• Working data
-=-=-
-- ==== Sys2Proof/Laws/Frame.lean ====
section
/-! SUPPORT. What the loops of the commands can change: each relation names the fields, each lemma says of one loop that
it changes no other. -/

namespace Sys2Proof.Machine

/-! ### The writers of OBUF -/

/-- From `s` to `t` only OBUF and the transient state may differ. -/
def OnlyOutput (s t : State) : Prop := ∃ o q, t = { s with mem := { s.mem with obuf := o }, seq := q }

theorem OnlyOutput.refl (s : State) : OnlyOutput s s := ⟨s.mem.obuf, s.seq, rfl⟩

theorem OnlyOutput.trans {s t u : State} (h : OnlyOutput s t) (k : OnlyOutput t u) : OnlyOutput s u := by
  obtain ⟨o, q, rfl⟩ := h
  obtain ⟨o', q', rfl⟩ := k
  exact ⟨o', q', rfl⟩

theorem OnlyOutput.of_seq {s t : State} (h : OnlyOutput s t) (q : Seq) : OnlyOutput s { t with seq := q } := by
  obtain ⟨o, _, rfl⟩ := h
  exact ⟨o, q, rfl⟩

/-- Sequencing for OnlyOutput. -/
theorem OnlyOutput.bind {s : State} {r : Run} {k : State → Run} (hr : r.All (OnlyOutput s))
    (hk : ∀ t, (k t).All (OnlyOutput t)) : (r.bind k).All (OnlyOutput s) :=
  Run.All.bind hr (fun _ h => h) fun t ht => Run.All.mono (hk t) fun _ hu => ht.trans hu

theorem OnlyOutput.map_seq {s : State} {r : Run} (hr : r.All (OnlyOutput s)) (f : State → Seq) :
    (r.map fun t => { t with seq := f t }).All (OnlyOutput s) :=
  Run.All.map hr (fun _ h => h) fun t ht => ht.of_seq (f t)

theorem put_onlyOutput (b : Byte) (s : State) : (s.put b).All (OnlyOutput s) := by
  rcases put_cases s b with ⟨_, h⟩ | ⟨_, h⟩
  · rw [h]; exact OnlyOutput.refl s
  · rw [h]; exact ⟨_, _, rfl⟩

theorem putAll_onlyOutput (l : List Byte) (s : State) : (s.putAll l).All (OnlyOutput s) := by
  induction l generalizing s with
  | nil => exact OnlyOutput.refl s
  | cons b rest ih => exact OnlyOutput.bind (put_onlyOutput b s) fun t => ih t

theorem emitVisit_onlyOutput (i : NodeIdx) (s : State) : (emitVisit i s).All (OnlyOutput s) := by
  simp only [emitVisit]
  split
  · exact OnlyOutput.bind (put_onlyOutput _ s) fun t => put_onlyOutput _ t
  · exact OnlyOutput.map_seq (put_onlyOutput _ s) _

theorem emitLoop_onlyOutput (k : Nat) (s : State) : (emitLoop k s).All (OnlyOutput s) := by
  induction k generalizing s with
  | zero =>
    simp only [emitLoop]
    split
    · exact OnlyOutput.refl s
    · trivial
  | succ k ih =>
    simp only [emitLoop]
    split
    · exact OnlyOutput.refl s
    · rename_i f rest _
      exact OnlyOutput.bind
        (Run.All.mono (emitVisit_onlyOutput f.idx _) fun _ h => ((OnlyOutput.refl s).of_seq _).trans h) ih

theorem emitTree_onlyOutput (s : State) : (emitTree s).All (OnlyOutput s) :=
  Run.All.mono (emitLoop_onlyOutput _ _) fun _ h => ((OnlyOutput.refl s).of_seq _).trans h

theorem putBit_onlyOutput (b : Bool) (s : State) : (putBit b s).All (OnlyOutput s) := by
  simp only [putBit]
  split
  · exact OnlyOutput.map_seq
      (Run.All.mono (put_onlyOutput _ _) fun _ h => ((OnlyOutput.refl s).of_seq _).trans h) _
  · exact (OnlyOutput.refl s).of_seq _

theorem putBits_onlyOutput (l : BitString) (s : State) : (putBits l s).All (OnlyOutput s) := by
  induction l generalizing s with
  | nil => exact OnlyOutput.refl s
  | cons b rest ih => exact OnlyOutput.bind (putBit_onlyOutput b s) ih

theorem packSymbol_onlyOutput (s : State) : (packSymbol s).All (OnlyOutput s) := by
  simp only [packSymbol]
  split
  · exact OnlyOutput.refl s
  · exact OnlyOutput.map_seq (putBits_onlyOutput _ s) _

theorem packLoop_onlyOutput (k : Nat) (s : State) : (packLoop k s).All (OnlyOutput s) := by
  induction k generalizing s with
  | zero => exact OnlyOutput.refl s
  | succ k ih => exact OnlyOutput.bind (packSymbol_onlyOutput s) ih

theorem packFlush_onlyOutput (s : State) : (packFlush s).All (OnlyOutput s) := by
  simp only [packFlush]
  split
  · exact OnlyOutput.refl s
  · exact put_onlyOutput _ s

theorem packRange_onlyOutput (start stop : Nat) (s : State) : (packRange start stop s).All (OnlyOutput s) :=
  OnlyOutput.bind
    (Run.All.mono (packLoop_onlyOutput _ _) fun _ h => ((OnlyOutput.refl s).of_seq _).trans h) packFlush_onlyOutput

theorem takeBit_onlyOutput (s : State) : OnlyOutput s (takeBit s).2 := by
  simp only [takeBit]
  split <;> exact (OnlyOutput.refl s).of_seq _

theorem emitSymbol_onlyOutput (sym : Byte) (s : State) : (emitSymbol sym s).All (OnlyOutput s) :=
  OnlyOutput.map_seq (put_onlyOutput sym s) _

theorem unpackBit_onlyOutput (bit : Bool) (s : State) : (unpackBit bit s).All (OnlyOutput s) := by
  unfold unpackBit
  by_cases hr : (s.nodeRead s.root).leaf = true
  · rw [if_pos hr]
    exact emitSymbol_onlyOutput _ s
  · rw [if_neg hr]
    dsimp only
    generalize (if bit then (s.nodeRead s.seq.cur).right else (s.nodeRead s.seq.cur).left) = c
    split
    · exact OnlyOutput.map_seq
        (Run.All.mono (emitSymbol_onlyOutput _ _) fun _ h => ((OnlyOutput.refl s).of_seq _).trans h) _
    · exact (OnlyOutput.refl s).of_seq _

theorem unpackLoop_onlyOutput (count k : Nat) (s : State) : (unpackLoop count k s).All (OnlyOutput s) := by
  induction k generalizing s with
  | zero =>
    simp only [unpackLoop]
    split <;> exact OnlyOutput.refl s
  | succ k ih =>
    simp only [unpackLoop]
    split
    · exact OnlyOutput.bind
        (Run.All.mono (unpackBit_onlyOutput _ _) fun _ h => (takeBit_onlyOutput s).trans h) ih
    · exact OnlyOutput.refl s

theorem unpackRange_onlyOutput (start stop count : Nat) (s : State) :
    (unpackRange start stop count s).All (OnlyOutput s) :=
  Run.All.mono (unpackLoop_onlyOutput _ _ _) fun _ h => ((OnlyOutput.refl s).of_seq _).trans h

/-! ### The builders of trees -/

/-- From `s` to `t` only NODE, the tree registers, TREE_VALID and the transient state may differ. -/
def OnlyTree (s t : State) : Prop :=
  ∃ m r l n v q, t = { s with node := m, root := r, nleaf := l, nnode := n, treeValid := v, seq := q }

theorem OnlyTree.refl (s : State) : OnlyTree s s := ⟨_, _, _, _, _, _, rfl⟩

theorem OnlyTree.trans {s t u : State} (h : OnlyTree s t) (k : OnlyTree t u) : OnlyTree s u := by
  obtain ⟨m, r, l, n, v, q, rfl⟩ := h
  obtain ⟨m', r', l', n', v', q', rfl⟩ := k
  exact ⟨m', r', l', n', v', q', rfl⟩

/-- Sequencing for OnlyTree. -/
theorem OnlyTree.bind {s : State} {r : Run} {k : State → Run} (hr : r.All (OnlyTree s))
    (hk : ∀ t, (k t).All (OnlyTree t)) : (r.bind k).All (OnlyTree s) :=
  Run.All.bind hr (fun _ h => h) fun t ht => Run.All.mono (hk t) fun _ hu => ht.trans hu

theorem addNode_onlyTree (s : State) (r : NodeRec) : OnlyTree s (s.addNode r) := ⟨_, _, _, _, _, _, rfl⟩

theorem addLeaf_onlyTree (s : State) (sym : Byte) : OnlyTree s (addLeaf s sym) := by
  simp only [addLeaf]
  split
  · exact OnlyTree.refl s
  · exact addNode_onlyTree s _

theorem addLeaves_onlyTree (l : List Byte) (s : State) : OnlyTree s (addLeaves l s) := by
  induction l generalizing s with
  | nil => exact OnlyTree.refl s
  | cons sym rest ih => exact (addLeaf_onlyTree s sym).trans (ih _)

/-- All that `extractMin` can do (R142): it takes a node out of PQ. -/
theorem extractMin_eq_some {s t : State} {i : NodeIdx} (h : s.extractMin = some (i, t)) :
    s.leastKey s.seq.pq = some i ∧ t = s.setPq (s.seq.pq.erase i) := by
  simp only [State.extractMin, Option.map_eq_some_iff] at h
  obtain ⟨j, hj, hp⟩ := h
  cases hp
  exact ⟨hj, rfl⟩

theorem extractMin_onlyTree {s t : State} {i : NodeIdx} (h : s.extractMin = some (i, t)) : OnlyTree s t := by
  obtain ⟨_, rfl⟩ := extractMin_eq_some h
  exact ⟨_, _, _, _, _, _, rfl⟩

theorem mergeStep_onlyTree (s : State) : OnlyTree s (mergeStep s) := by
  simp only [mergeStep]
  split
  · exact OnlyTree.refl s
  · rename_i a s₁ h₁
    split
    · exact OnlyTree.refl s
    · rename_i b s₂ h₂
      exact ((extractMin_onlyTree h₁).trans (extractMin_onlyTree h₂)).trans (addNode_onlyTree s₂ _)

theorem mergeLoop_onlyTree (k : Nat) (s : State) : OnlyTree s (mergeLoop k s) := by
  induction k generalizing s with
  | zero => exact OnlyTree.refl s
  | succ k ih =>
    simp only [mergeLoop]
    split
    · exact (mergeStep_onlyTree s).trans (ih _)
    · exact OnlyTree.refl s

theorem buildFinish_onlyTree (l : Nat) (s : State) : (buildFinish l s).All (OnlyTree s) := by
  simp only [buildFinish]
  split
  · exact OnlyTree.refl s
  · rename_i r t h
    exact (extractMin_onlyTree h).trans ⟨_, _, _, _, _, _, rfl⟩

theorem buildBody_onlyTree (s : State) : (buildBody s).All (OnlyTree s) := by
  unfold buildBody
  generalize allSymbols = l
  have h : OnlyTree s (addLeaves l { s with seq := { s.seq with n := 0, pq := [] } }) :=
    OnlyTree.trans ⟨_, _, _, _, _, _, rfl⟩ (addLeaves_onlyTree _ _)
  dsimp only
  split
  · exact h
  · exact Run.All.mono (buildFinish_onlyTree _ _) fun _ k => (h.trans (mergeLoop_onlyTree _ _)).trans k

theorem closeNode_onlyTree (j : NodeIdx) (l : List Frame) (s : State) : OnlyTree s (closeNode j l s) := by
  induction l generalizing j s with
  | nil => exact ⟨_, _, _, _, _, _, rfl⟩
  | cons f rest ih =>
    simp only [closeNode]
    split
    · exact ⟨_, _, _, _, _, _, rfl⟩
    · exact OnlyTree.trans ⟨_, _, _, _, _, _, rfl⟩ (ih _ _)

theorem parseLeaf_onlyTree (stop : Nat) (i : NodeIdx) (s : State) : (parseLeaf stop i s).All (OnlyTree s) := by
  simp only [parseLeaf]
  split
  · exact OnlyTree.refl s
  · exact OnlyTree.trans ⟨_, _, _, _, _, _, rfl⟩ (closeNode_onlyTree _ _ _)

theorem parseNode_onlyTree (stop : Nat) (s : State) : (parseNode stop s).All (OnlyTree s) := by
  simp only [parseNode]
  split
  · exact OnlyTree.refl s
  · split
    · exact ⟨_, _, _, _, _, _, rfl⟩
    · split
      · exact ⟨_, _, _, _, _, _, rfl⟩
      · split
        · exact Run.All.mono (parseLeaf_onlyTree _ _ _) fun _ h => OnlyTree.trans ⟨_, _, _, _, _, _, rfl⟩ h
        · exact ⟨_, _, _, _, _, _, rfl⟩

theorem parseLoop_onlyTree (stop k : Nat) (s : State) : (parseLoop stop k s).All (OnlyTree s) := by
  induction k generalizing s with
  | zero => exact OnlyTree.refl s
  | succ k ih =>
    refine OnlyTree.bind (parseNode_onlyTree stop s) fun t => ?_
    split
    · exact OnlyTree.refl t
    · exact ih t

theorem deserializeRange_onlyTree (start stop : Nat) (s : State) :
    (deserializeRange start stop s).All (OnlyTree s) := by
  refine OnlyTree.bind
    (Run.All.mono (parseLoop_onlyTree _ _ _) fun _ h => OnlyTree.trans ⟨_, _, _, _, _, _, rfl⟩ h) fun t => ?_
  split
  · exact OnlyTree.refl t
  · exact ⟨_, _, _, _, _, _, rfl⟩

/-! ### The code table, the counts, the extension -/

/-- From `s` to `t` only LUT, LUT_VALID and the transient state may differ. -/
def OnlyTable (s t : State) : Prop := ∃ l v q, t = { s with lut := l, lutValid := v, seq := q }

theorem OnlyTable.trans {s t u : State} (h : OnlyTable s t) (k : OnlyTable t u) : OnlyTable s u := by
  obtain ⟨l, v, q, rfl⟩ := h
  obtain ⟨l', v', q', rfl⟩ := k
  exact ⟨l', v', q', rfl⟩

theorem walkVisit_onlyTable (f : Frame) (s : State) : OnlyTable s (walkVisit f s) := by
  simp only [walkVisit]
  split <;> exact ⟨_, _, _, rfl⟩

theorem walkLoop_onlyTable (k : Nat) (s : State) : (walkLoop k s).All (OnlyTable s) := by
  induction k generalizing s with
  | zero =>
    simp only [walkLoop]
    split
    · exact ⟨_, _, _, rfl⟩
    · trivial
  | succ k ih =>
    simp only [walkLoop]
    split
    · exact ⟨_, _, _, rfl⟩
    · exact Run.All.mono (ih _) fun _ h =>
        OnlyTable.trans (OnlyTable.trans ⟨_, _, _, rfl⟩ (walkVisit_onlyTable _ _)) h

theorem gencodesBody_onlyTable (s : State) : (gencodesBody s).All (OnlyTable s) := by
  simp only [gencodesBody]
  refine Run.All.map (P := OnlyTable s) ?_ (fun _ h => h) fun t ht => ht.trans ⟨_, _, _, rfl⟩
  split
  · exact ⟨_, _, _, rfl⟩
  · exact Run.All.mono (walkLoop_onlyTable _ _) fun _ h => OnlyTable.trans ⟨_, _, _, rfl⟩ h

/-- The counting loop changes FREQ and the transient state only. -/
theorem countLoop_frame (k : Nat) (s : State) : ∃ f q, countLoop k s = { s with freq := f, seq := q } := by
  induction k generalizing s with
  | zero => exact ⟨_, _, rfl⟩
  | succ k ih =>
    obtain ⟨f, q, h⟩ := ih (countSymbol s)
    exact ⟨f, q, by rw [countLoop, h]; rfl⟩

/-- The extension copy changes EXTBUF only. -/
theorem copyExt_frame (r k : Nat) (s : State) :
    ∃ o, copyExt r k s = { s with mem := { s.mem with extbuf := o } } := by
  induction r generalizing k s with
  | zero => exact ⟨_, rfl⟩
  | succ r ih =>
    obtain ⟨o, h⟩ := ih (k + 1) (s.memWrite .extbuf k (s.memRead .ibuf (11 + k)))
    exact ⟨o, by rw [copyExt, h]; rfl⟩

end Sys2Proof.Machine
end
-=-=-
• Exercise goal
All lines above from the line with "theorem addNode_onlyTree (s" through the line with "rename_i b s₂ h₂", both included, are to be set down exactly, with nothing else.

• Result of the task
theorem addNode_onlyTree (s : State) (r : NodeRec) : OnlyTree s (s.addNode r) := ⟨_, _, _, _, _, _, rfl⟩

theorem addLeaf_onlyTree (s : State) (sym : Byte) : OnlyTree s (addLeaf s sym) := by
  simp only [addLeaf]
  split
  · exact OnlyTree.refl s
  · exact addNode_onlyTree s _

theorem addLeaves_onlyTree (l : List Byte) (s : State) : OnlyTree s (addLeaves l s) := by
  induction l generalizing s with
  | nil => exact OnlyTree.refl s
  | cons sym rest ih => exact (addLeaf_onlyTree s sym).trans (ih _)

/-- All that `extractMin` can do (R142): it takes a node out of PQ. -/
theorem extractMin_eq_some {s t : State} {i : NodeIdx} (h : s.extractMin = some (i, t)) :
    s.leastKey s.seq.pq = some i ∧ t = s.setPq (s.seq.pq.erase i) := by
  simp only [State.extractMin, Option.map_eq_some_iff] at h
  obtain ⟨j, hj, hp⟩ := h
  cases hp
  exact ⟨hj, rfl⟩

theorem extractMin_onlyTree {s t : State} {i : NodeIdx} (h : s.extractMin = some (i, t)) : OnlyTree s t := by
  obtain ⟨_, rfl⟩ := extractMin_eq_some h
  exact ⟨_, _, _, _, _, _, rfl⟩

theorem mergeStep_onlyTree (s : State) : OnlyTree s (mergeStep s) := by
  simp only [mergeStep]
  split
  · exact OnlyTree.refl s
  · rename_i a s₁ h₁
    split
    · exact OnlyTree.refl s
    · rename_i b s₂ h₂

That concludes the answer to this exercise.